Changes to U.S. Discovery Rules: The New FRCP 26(b)(1)

Ted Folkman of Letters Blogatory has a “major conceptual change” to the rules on discovery in the United States to report:

European readers, who love to hate U.S. pretrial discovery—this one is for you. Absent action by Congress, on December 1, 2015, an amendment to Federal Rules of Civil Procedure (FRCP) 26 adopted by the Supreme Court will go into effect. The main change concerns the scope of permissible pretrial discovery.

Under the old rule:

Parties may obtain discovery regarding any nonprivileged matter that is relevant to any party’s claim or defense.

But under the new rule:

Parties may obtain discovery regarding any nonprivileged matter that is relevant to any party’s claim or defense and proportional to the needs of the case, considering the importance of the issues at stake in the action, the amount in controversy, the parties’ relative access to relevant information, the parties’ resources, the importance of the discovery in resolving the issues, and whether the burden or expense of the proposed discovery outweighs its likely benefit.

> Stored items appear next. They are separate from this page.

@[simp] theorem execSupSet_key : ∀ a0 s, Keeps s (execSupSet a0 s) := by intros; simp [execSupSet]

@[simp] theorem execSupGet_key : ∀ a0 s, Keeps s (execSupGet a0 s) := by intros; simp [execSupGet]

@[simp] theorem execSupRead_key : ∀ a0 s, Keeps s (execSupRead a0 s) := by intros; simp [execSupRead]

@[simp] theorem supBaselineBody_key : ∀ a0 a1 s, key (supBaselineBody a0 a1 s).2.2 = key s := by
  intros; simp only [supBaselineBody]; (repeat' split) <;> simp

@[simp] theorem execSupBaseline_key : ∀ a0 s, Keeps s (execSupBaseline a0 s) := by intros; simp [execSupBaseline]

@[simp] theorem supCheckBody_key : ∀ a0 a1 a2 s, key (supCheckBody a0 a1 a2 s) = key s := by intros; simp [supCheckBody]

@[simp] theorem execSupCheck_key : ∀ a0 s, Keeps s (execSupCheck a0 s) := by intros; simp [execSupCheck]

@[simp] theorem setDio_key : ∀ a0 a1 s, key (setDio a0 a1 s) = key s := by intros; simp [setDio]

@[simp] theorem setDioBit_key : ∀ a0 a1 a2 s, key (setDioBit a0 a1 a2 s) = key s := by intros; simp [setDioBit]

@[simp] theorem eventResult_key : ∀ a0 a1 a2 a3 a4 s, key (eventResult a0 a1 a2 a3 a4 s) = key s := by intros; simp [eventResult]

@[simp] theorem restartDigital_key : ∀ a0 s, key (restartDigital a0 s) = key s := by intros; simp [restartDigital]

@[simp] theorem settleNext_key : ∀ a0 s, key (settleNext a0 s) = key s := by intros; simp [settleNext]

@[simp] theorem execDiSample_key (t : Nat) (n : Chan) (v : Rat) (crossed : Bool) (s : State) :
    Keeps s (execDiSample t n v crossed s) := by
  simp only [execDiSample]
  split
  · simp only [keeps_ite, keeps_next]; (repeat' split) <;> simp
  · simp

@[simp] theorem execDiSupervisionPulse_key : ∀ a0 a1 a2 a3 s, Keeps s (execDiSupervisionPulse a0 a1 a2 a3 s) := by
  intros; simp only [execDiSupervisionPulse]; (repeat' split) <;> simp

@[simp] theorem tripDio_key : ∀ a0 a1 s, key (tripDio a0 a1 s) = key s := by intros; simp [tripDio]

@[simp] theorem execSensorSupplyTrip_key : ∀ a0 a1 s, Keeps s (execSensorSupplyTrip a0 a1 s) := by intros; simp [execSensorSupplyTrip]

@[simp] theorem execCntEdge_key : ∀ a0 a1 a2 s, Keeps s (execCntEdge a0 a1 a2 s) := by intros; simp [execCntEdge]

@[simp] theorem captureCount_key : ∀ a0 a1 a2 s, key (captureCount a0 a1 a2 s) = key s := by intros; simp [captureCount]

@[simp] theorem execFrqEdge_key : ∀ a0 a1 a2 a3 s, Keeps s (execFrqEdge a0 a1 a2 a3 s) := by intros; simp [execFrqEdge]

@[simp] theorem execFrqGateEnd_key : ∀ a0 a1 s, Keeps s (execFrqGateEnd a0 a1 s) := by intros; simp [execFrqGateEnd]

@[simp] theorem setDev_key : ∀ a0 a1 a2 s, key (setDev a0 a1 a2 s) = key s := by intros; simp [setDev]

@[simp] theorem abortHart_key : ∀ a0 a1 s, key (abortHart a0 a1 s) = key s := by
  intros; simp only [abortHart]; (repeat' split) <;> simp

@[simp] theorem hartGuard_key : ∀ a0 s, key (hartGuard a0 s) = key s := by intros; simp [hartGuard]

@[simp] theorem hartReset_key : ∀ a0 s, key (hartReset a0 s) = key s := by intros; simp [hartReset]

@[simp] theorem hartScan_key : ∀ a0 s, key (hartScan a0 s) = key s := by intros; simp [hartScan]

@[simp] theorem scanReplies_key : ∀ a0 s, key (scanReplies a0 s) = key s := by intros; simp [scanReplies]

@[simp] theorem scanNext_key : ∀ a0 a1 s, key (scanNext a0 a1 s) = key s := by intros; simp [scanNext]

@[simp] theorem hartSend_key : ∀ a0 a1 s, key (hartSend a0 a1 s) = key s := by intros; simp [hartSend]

@[simp] theorem hartStart_key : ∀ a0 a1 a2 a3 a4 a5 s, key (hartStart a0 a1 a2 a3 a4 a5 s) = key s := by intros; simp [hartStart]

@[simp] theorem hartNext_key : ∀ a0 s, key (hartNext a0 s) = key s := by
  intros; simp only [hartNext]; (repeat' split) <;> simp

@[simp] theorem execHartPoll_key : ∀ a0 a1 s, Keeps s (execHartPoll a0 a1 s) := by intros; simp [execHartPoll]

@[simp] theorem parkFound_key : ∀ a0 a1 a2 s, key (parkFound a0 a1 a2 s) = key s := by intros; simp [parkFound]

@[simp] theorem devAnswers_key : ∀ a0 a1 a2 s, key (devAnswers a0 a1 a2 s) = key s := by
  intros; simp only [devAnswers]; (repeat' split) <;> simp

@[simp] theorem hartAnswer_key : ∀ a0 a1 a2 s, key (hartAnswer a0 a1 a2 s) = key s := by
  intros; simp only [hartAnswer]; split <;> simp

@[simp] theorem execHartReply_key : ∀ a0 a1 a2 s, Keeps s (execHartReply a0 a1 a2 s) := by
  intros; simp only [execHartReply]; split <;> simp

@[simp] theorem missing_key : ∀ a0 a1 s, key (missing a0 a1 s) = key s := by intros; simp [missing]

@[simp] theorem hartFail_key : ∀ a0 a1 s, key (hartFail a0 a1 s) = key s := by
  intros; simp only [hartFail]; split <;> simp

@[simp] theorem execHartReplyTimeout_key : ∀ a0 a1 a2 s, Keeps s (execHartReplyTimeout a0 a1 a2 s) := by
  intros; simp only [execHartReplyTimeout]; split <;> simp

@[simp] theorem execHartBurstFrame_key : ∀ a0 a1 a2 s, Keeps s (execHartBurstFrame a0 a1 a2 s) := by
  intros; simp only [execHartBurstFrame]; split <;> simp

@[simp] theorem execHartSet_key : ∀ a0 s, Keeps s (execHartSet a0 s) := by intros; simp [execHartSet]

@[simp] theorem execHartGet_key : ∀ a0 s, Keeps s (execHartGet a0 s) := by intros; simp [execHartGet]

@[simp] theorem hartScanBody_key : ∀ a0 a1 a2 s, key (hartScanBody a0 a1 a2 s) = key s := by intros; simp [hartScanBody]

@[simp] theorem execHartScan_key : ∀ a0 s, Keeps s (execHartScan a0 s) := by intros; simp [execHartScan]

@[simp] theorem execHartList_key : ∀ a0 s, Keeps s (execHartList a0 s) := by intros; simp [execHartList]

@[simp] theorem hartPassBody_key : ∀ a0 a1 a2 s, key (hartPassBody a0 a1 a2 s) = key s := by intros; simp [hartPassBody]

@[simp] theorem execHartPass_key : ∀ a0 s, Keeps s (execHartPass a0 s) := by intros; simp [execHartPass]

@[simp] theorem setPulse_key : ∀ a0 a1 s, key (setPulse a0 a1 s) = key s := by intros; simp [setPulse]

@[simp] theorem stopPulse_key : ∀ a0 s, key (stopPulse a0 s) = key s := by
  intros; simp only [stopPulse]; split <;> simp

@[simp] theorem latchOut_key : ∀ a0 a1 a2 a3 s, key (latchOut a0 a1 a2 a3 s) = key s := by intros; simp [latchOut]

@[simp] theorem setOut_key : ∀ a0 a1 s, key (setOut a0 a1 s) = key s := by intros; simp [setOut]

@[simp] theorem setSrcFail_key : ∀ a0 a1 s, key (setSrcFail a0 a1 s) = key s := by intros; simp [setSrcFail]

@[simp] theorem transfer_key : ∀ a0 a1 a2 s, key (transfer a0 a1 a2 s) = key s := by intros; simp [transfer]

@[simp] theorem computeSource_key : ∀ a0 s, key (computeSource a0 s) = key s := by
  intros; simp only [computeSource]; split <;> simp

@[simp] theorem computeOut_key : ∀ a0 s, key (computeOut a0 s) = key s := by
  intros; simp only [computeOut]; (repeat' split) <;> simp

@[simp] theorem execSrcHoldExpire_key : ∀ a0 a1 s, Keeps s (execSrcHoldExpire a0 a1 s) := by
  intros; simp only [execSrcHoldExpire]; split <;> simp

@[simp] theorem execCmdTimeoutExpire_key : ∀ a0 a1 s, Keeps s (execCmdTimeoutExpire a0 a1 s) := by intros; simp [execCmdTimeoutExpire]

@[simp] theorem startOutput_key : ∀ a0 s, key (startOutput a0 s) = key s := by intros; simp [startOutput]

@[simp] theorem execRailUpdate_key : ∀ a0 a1 a2 a3 s, Keeps s (execRailUpdate a0 a1 a2 a3 s) := by intros; simp [execRailUpdate]

@[simp] theorem execOutputCondition_key : ∀ a0 a1 a2 a3 a4 a5 s, Keeps s (execOutputCondition a0 a1 a2 a3 a4 a5 s) := by intros; simp [execOutputCondition]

Of course, we don’t know how courts will apply the new rule yet, how they will weigh the factors mentioned in the rule, and so forth. It’s possible that the rule will mark a dramatic change in U.S. practice, and it’s possible that the rule will make hardly any difference at all in practice. If I had to guess, I would guess that it will make a difference at the margins; but courts and parties were already on a road to dealing with the problems of proportionality raised by e-discovery anyway. In principle, though, the amendment to Rule 26 is a major conceptual change in the theory of U.S. pretrial discovery that should be welcome to the many critics of the breadth of U.S. pretrial discovery.


Two brief comments on Ted’s post: First, this reminds me that I had been planning to post an update on Germany’s softening stand on discovery of documents under the Hague Evidence Convention for quite some time. It remains to be seen whether the proportionality test now being introduced on the other side of the pond will speed up things over here. Watch this space.

Secondly, I was, until today, not aware that the FRCP are adopted by the Supreme Court. In Germany, the Code of Civil Procedure (Zivilprozessordnung) is a legislative act and is passed by the Bundestag. The courts do not have a say, other than perhaps being asked to testify as experts in the legislative process, nor do they have powers to issue additional rules or guidelines interpreting or supplementing the Code. Ted tells me that the Rules Enabling Act, which allows the judiciary to make its own rules of procedure, was enacted in the 1930s. Until then, each federal court was supposed to apply the rules of procedure of the state in which it sat.


1 Comment

  1. Peter, thanks for cross-posting this. Some folks have commented that they don’t see why the change is a big deal, because the factors that are now included in Rule 26(b)(1) have always been among the factors that a judge could use in deciding whether to grant a protective order. True. But now proportionality goes to the basic question of discoverability. It’s possible, though not certain and maybe even not likely, that this will lead to a change in the legal culture that could have real effects. This is the reason why I write that the change is highly significant in principle though its effect in practice remains to be seen.